虽然有程度上的差异,其他人的反应也差不多。其中只有阿响一人似乎不怎么遗憾。
“之后,您就把画室移到正房了?”阿响冲着青柳问。他的腔调就像警官进行例行盘问一般。
“是的。”
“现在您还经常绘画吗?”
“除此之外,无事可做了。”
“这个屋子,您早晚要拆掉的吧?”
“早晚吧。现在嫌麻烦,就暂时这样不管它。”
阿响还准备询问的时候,莲见皓一郎在入口处发出惊讶的声音。
“哎?怎么……那样?”
莲见站在打开的房门内侧,看着屋外,歪着粗脖子。
“那样……”
发生什么了?他独自嘟哝的声音中透出惊讶。
“美岛吗?”
美岛?美岛夕海来了?
深雪小跑着,冲到房门入口处,站在莲见肥胖的身躯旁,朝外张望。
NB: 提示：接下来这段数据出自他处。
/-- R239: the digest words of a truncating variant are the first words of the full variant's compression of the same
blocks, started from the truncating variant's initial words. -/
def Obligations.TruncatedVariantRunsTheFullCompression : Prop :=
  ∀ (v full : Variant), (v, full) ∈ [(.sha224, .sha256), (.sha384, .sha512), (.sha512t224, .sha512),
      (.sha512t256, .sha512)] →
    ∀ blocks : List Memory, (∀ b ∈ blocks, b.length = 16) →
      hashWords v blocks.flatten = blocks.foldl (compress full) (slotsOf fun i => v.romEntry true i)

/-- R186: a second `HASH` with no command between leaves the same hash words and the same buffer. -/
def Obligations.SecondHashGivesTheSameDigest : Prop :=
  ∀ (s t u : State), exec .hash s = .next t → t.rspOk = true → exec .hash t = .next u →
    u.h = t.h ∧ u.buf = s.buf ∧ u.digestValid = true ∧ u.rspOk = true

/-! ## Digest reads -/

/-- R189, R190, R276 and R277: `DIGEST_RD i` on an engine with no fault. Without a valid digest, and then past the view,
it records its fault; else it completes with the digest view of `H[i]`, and for SHA-512/224 the low half of word 3
reads 0. That the words of a valid digest are held is an invariant (`EveryStepKeepsTheInvariant`). -/
def Obligations.DigestReadFollowsItsRule : Prop :=
  ∀ (s : State) (i : BitVec 8), s.fault = false →
    (s.digestValid = false → exec (.digestRd i) s = .next (recordsFault s 4#4)) ∧
    (s.digestValid = true → s.variant.nd ≤ i.toNat → exec (.digestRd i) s = .next (recordsFault s 5#4)) ∧
    (s.digestValid = true → s.variant.nd ≤ s.hHeld → i.toNat < s.variant.nd →
      ∃ d, exec (.digestRd i) s = .next (responds s d) ∧
        (s.variant = .sha512t224 ∧ i = 3#8 →
          d.extractLsb' 32 32 = (slot s.h 3).extractLsb' 32 32 ∧ d.extractLsb' 0 32 = 0#32) ∧
        (¬(s.variant = .sha512t224 ∧ i = 3#8) → d = slot s.h i.toNat))

/-- R192 and R306: commands other than `HASH` that run without a fault leave every digest read as it was. -/
def Obligations.DigestStaysReadableUntilTheNextHash : Prop :=
  ∀ (is : List Instr) (s t : State) (rs : List Response), (∀ i ∈ is, i ≠ .hash) →
    runAll is s = some (rs, t) → t.fault = false →
    ∀ (k : BitVec 8), ∃ s' t', exec (.digestRd k) s = .next s' ∧ exec (.digestRd k) t = .next t' ∧
      s'.rspOk = t'.rspOk ∧ s'.rspData = t'.rspData

/-- R60: the read commands write the response, and on a fault the fault registers; repeated, they give the same
response and change nothing more. -/
def Obligations.ReadsAreIdempotentAndWriteTheResponse : Prop :=
  ∀ (i : Instr) (s t : State), isRead i = true → exec i s = .next t →
    t = { s with fault := t.fault, faultCode := t.faultCode, rspOk := t.rspOk, rspData := t.rspData } ∧
    (t.rspOk = true → t.fault = s.fault ∧ t.faultCode = s.faultCode) ∧ exec i t = .next t

/-! ## Padding -/

/-- R166: `PAD_NEEDED L` completes for every `L`, with 1 exactly when `L` is 0 or not block-aligned. -/
def Obligations.PadNeededAnswersForEveryLength : Prop :=
  ∀ (s : State) (l : Word), s.fault = false →
    exec (.padNeeded l) s =
      .next (responds s (if l = 0#64 ∨ l.toNat % (if s.variant.w = 64 then 1024 else 512) ≠ 0 then 1#64 else 0#64))

/-- R163, with `n(L)` of R162: `PAD_LEN L` records `PAD_NOT_BYTE` for a length that is not whole bytes; else it completes
with `n(L)`, the fill count `z` computed with the rule's difference as an integer. -/
def Obligations.PadLenRespondsWithTheSuffixLength : Prop :=
  ∀ (s : State) (l : Word) (bytes lfb : Int), s.fault = false →
    ((s.variant.w = 32 ∧ bytes = 64 ∧ lfb = 8) ∨ (s.variant.w = 64 ∧ bytes = 128 ∧ lfb = 16)) →
    (l.toNat % 8 ≠ 0 → exec (.padLen l) s = .next (recordsFault s 8#4)) ∧
    (l.toNat % 8 = 0 → ∃ n : Nat, exec (.padLen l) s = .next (responds s (BitVec.ofNat 64 n)) ∧
      (n : Int) = 1 + (bytes - lfb - 1 - ((l.toNat / 8 : Nat) : Int) % bytes) % bytes + lfb)

/-- R164 and R281, with `byte(i)` of R162: `PAD_BYTE i, L` records `PAD_NOT_BYTE`, then `PAD_INDEX`; else it completes with
byte `i` of the suffix. -/
def Obligations.PadByteRespondsWithTheSuffixByte : Prop :=
  ∀ (s : State) (i : BitVec 8) (l : Word), s.fault = false →
    (l.toNat % 8 ≠ 0 → exec (.padByte i l) s = .next (recordsFault s 8#4)) ∧
    (l.toNat % 8 = 0 → padLength s.variant l.toNat ≤ i.toNat →
      exec (.padByte i l) s = .next (recordsFault s 9#4)) ∧
    (l.toNat % 8 = 0 → i.toNat < padLength s.variant l.toNat →
      ∃ b : BitVec 8, exec (.padByte i l) s = .next (responds s (b.setWidth 64)) ∧
        (i.toNat = 0 → b = 0x80#8) ∧
        (0 < i.toNat → i.toNat < padLength s.variant l.toNat - 8 → b = 0#8) ∧
        (padLength s.variant l.toNat - 8 ≤ i.toNat →
          b.toNat = l.toNat / 256 ^ (padLength s.variant l.toNat - 1 - i.toNat) % 256))

/-- R162 and R167: the padded message is a whole number of blocks, and the suffix is 9 to 72 bytes long, or 17 to
144. -/
def Obligations.PaddedMessageIsWholeBlocks : Prop :=
  ∀ (v : Variant) (l : Nat), l % 8 = 0 →
    (l + 8 * padLength v l) % v.bb = 0 ∧
    (v.w = 32 → 9 ≤ padLength v l ∧ padLength v l ≤ 72) ∧
    (v.w = 64 → 17 ≤ padLength v l ∧ padLength v l ≤ 144)

/-- R161 and R162 agree: the bytes of the suffix are, bit for bit, the suffix of the bit-level definition. -/
def Obligations.SuffixBytesAreTheBitLevelSuffix : Prop :=
  ∀ (v : Variant) (l : Nat), l % 8 = 0 → l < 2 ^ 64 → IsPaddingSuffix v l (bitsOfBytes (padBytes v l))

/-! ## Backend requests -/

/-- R101 to R104: `AND`, `OR`, `XOR` and `NOT` of words of a legal width complete, write `Y` alone, and every bit of `Y` is
the rule's; no bit at or above the width is set. -/
def Obligations.BitwiseRequestsAnswerBitByBit : Prop :=
  ∀ (ws : WSel) (w : Nat) (a b : Word) (s : State), ws.width? = some w → a.toNat < 2 ^ w → b.toNat < 2 ^ w →
    (∃ y, exec (.and ws a b) s = .next { s with y := y } ∧
      ∀ k, y.getLsbD k = (a.getLsbD k && b.getLsbD k)) ∧
    (∃ y, exec (.or ws a b) s = .next { s with y := y } ∧
      ∀ k, y.getLsbD k = (a.getLsbD k || b.getLsbD k)) ∧
    (∃ y, exec (.xor ws a b) s = .next { s with y := y } ∧
      ∀ k, y.getLsbD k = (a.getLsbD k ^^ b.getLsbD k)) ∧
    (∃ y, exec (.not ws a) s = .next { s with y := y } ∧
      ∀ k, y.getLsbD k = (decide (k < w) && !a.getLsbD k))

/-- R105 and R106: `ADD` and `MUL` of words of a legal width complete with the sum and the product modulo `2^w`. -/
def Obligations.AddAndMulAnswerModuloTheWidth : Prop :=
  ∀ (ws : WSel) (w : Nat) (a b : Word) (s : State), ws.width? = some w → a.toNat < 2 ^ w → b.toNat < 2 ^ w →
    (∃ y, exec (.add ws a b) s = .next { s with y := y } ∧ y.toNat = (a.toNat + b.toNat) % 2 ^ w) ∧
    (∃ y, exec (.mul ws a b) s = .next { s with y := y } ∧ y.toNat = (a.toNat * b.toNat) % 2 ^ w)

/-- R107 and R108: `SHL` and `SHR` by an amount below the width complete, filling with zeros. -/
def Obligations.ShiftsAnswerBelowTheWidth : Prop :=
  ∀ (ws : WSel) (w : Nat) (a : Word) (n : BitVec 7) (s : State), ws.width? = some w → a.toNat < 2 ^ w →
    n.toNat < w →
    (∃ y, exec (.shl ws a n) s = .next { s with y := y } ∧ y.toNat = a.toNat * 2 ^ n.toNat % 2 ^ w) ∧
    (∃ y, exec (.shr ws a n) s = .next { s with y := y } ∧ y.toNat = a.toNat / 2 ^ n.toNat)

/-- R109 and R110: `ROTL` and `ROTR` by an amount below the width complete; every bit of `Y` is the operand's bit that
the rotation brings there, and `ROTR(A, N) = ROTL(A, (w - N) mod w)`. -/
def Obligations.RotatesMoveEveryBit : Prop :=
  ∀ (ws : WSel) (w : Nat) (a : Word) (n : BitVec 7) (s : State), ws.width? = some w → a.toNat < 2 ^ w →
    n.toNat < w →
    (∃ y, exec (.rotl ws a n) s = .next { s with y := y } ∧
      ∀ k, y.getLsbD k = (decide (k < w) && a.getLsbD ((k + (w - n.toNat)) % w))) ∧
    (∃ y, exec (.rotr ws a n) s = .next { s with y := y } ∧
      (∀ k, y.getLsbD k = (decide (k < w) && a.getLsbD ((k + n.toNat) % w))) ∧
      exec (.rotl ws a (BitVec.ofNat 7 ((w - n.toNat) % w))) s = .next { s with y := y })

/-- R100 and R107 to R112: an amount or bit index at or above the width, and a literal that does not fit, record
`BACKEND_CONTRACT` and answer no value. -/
def Obligations.OutOfRangeOperandsRaiseBackendContract : Prop :=
  ∀ (ws : WSel) (w : Nat) (a : Word) (n : BitVec 7) (s : State), ws.width? = some w → s.fault = false →
    (w ≤ n.toNat →
      exec (.shl ws a n) s = .next (recordsFault s 10#4) ∧ exec (.shr ws a n) s = .next (recordsFault s 10#4) ∧
      exec (.rotl ws a n) s = .next (recordsFault s 10#4) ∧ exec (.rotr ws a n) s = .next (recordsFault s 10#4) ∧
      exec (.testbit ws a n) s = .next (recordsFault s 10#4)) ∧
    (2 ^ w ≤ a.toNat → exec (.const ws a) s = .next (recordsFault s 10#4))

/-- R111, R112 and R113: `CONST` of a literal that fits, `TESTBIT` of a bit below the width, and `SELECT` of words of
the width complete. -/
def Obligations.ConstTestbitAndSelectAnswer : Prop :=
  ∀ (ws : WSel) (w : Nat) (a b : Word) (s : State), ws.width? = some w → a.toNat < 2 ^ w → b.toNat < 2 ^ w →
    exec (.const ws a) s = .next { s with y := a } ∧
    (∀ n : BitVec 7, n.toNat < w →
      exec (.testbit ws a n) s = .next { s with y := if a.getLsbD n.toNat then 1#64 else 0#64 }) ∧
    exec (.select ws true a b) s = .next { s with y := a } ∧
    exec (.select ws false a b) s = .next { s with y := b }

/-- R114 to R116: the boolean operations complete, whatever `WSEL` the request word carries, with the values of
their truth tables. -/
def Obligations.BooleanRequestsAnswerTheirTruthTables : Prop :=
  ∀ (s : State) (ws : WSel) (o : ReqOperands) (rest : List PortEvent),
    (s.pending = .transaction (.request (breqWord 0x0D#5 ws) o) :: rest →
      step s = .next { s with pending := rest, y := if o.a.getLsbD 0 ∧ o.b.getLsbD 0 then 1#64 else 0#64 }) ∧
    (s.pending = .transaction (.request (breqWord 0x0E#5 ws) o) :: rest →
      step s = .next { s with pending := rest, y := if o.a.getLsbD 0 ∨ o.b.getLsbD 0 then 1#64 else 0#64 }) ∧
    (s.pending = .transaction (.request (breqWord 0x0F#5 ws) o) :: rest →
      step s = .next { s with pending := rest, y := if o.a.getLsbD 0 then 0#64 else 1#64 }) ∧
    (∀ a b : Bool,
      exec (.band a b) s = .next { s with y := if a ∧ b then 1#64 else 0#64 } ∧
      exec (.bor a b) s = .next { s with y := if a ∨ b then 1#64 else 0#64 } ∧
      exec (.bnot a) s = .next { s with y := if a then 0#64 else 1#64 })

/-- R117: `LOOKUP` of the instance's width inside the selected table completes with the table's entry; an index
past it, or another width, records `BACKEND_CONTRACT`. -/
def Obligations.LookupAnswersInsideItsTable : Prop :=
  ∀ (s : State) (ws : WSel) (tsel : Bool) (n : BitVec 7) (len : Nat),
    len = (if tsel then s.variant.nh else if s.variant = .sha1 then 4 else s.variant.rounds) →
    (ws.width? = some s.variant.w → n.toNat < len →
      ∃ y, exec (.lookup ws tsel n) s = .next { s with y := y } ∧
        (if tsel then s.variant.ivt else s.variant.kt)[n.toNat]? = some y) ∧
    (s.fault = false → ws.width? ≠ some s.variant.w ∨ len ≤ n.toNat →
      exec (.lookup ws tsel n) s = .next (recordsFault s 10#4))

/-- R78, R79 and R282 on the request port: `WSEL = 11` of a request that reads it, and a reserved `BOP`, record
`BACKEND_CONTRACT`. That a request on its own enters the fault state is log entry 7. -/
def Obligations.ReservedRequestRaisesBackendContract : Prop :=
  ∀ (s : State) (breq : BitVec 7) (o : ReqOperands) (rest : List PortEvent), s.fault = false →
    s.pending = .transaction (.request breq o) :: rest →
    (breq.extractLsb' 5 2 = 0b11#2 ∧ (bopOf breq).toNat ∉ [0x0D, 0x0E, 0x0F]) ∨ 0x11 ≤ (bopOf breq).toNat →
    step s = .next (recordsFault { s with pending := rest } 10#4)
莲见依然站在原处。
“哎?!”
深雪也发出同样语调的声音,和刚才的莲见一样。
“那样……”
有两个女人走在庭院的小道上。其中一个未曾见过,她穿着黄色套装,身体修长。
深雪想:那是谁呀?但更关键的是另一个女人。
黑色的长袖衬衫、黑色宽边裤、黑色高跟鞋,头上还斜戴着宽檐黑帽。那个女人……
“是夕海吗?”
深雪自言自语般地嘟哝着。
“是夕海吗?”
深雪从莲见身旁穿过,走到屋外,其他六人也相继走出房间。而且,几乎所有人看见一身全黑的她,都露出惊讶或者迷惑的表情。
这时,唯一例外的就是阿响。和方才不同,他似乎不明白大家为何都表现出那种反应。
“大家好。”
环顾一圈同窗,夕海幽幽地开口。
“好久不见,青柳老师。”
那的确是美岛夕海的声音。但是讲话的语调和深雪所认识的往昔的夕海截然不同。
“我来晚了,对不起。这是我的朋友千种君惠。她是自由编辑。”
她讲话的样子让人感觉果断且有女人味。这和往昔那个没有自信、吞吞吐吐的夕海判若两人。
“我是千种,初次见面。”
那个被夕海介绍的女人稍微点个头。
她戴着无框眼镜,脸上的妆化得有点浓。但如果不看这个的话,还是让人感觉颇有知性味道。也可以说是美女。年纪也就不到35岁吧。
“今天,美岛老师约我,说能否一起来,所以我就……”
(美岛老师?)
深雪回头看了一下阿响,觉得纳闷。
话说回来,在来这里的路上,他曾经这样说过——夕海继承了姐姐的遗志,开始写小说,画插图。就因为这些,才和编辑在一起?才被叫做老师?
“哎呀,真让人吃惊,美岛。”
说着,青柳朝两人走去。
“我以为是谁呢。我以为自己认错人了。你简直……”’
青柳没有再说下去,但深雪在内心中嘟哝起来。
(简直和姐姐——纱月一个模样。)
现在,面前站着的女人是美岛夕海,这绝没有错。但是不管是说话架势,还是言行举止,都和深雪所了解的过去的夕海判若两人。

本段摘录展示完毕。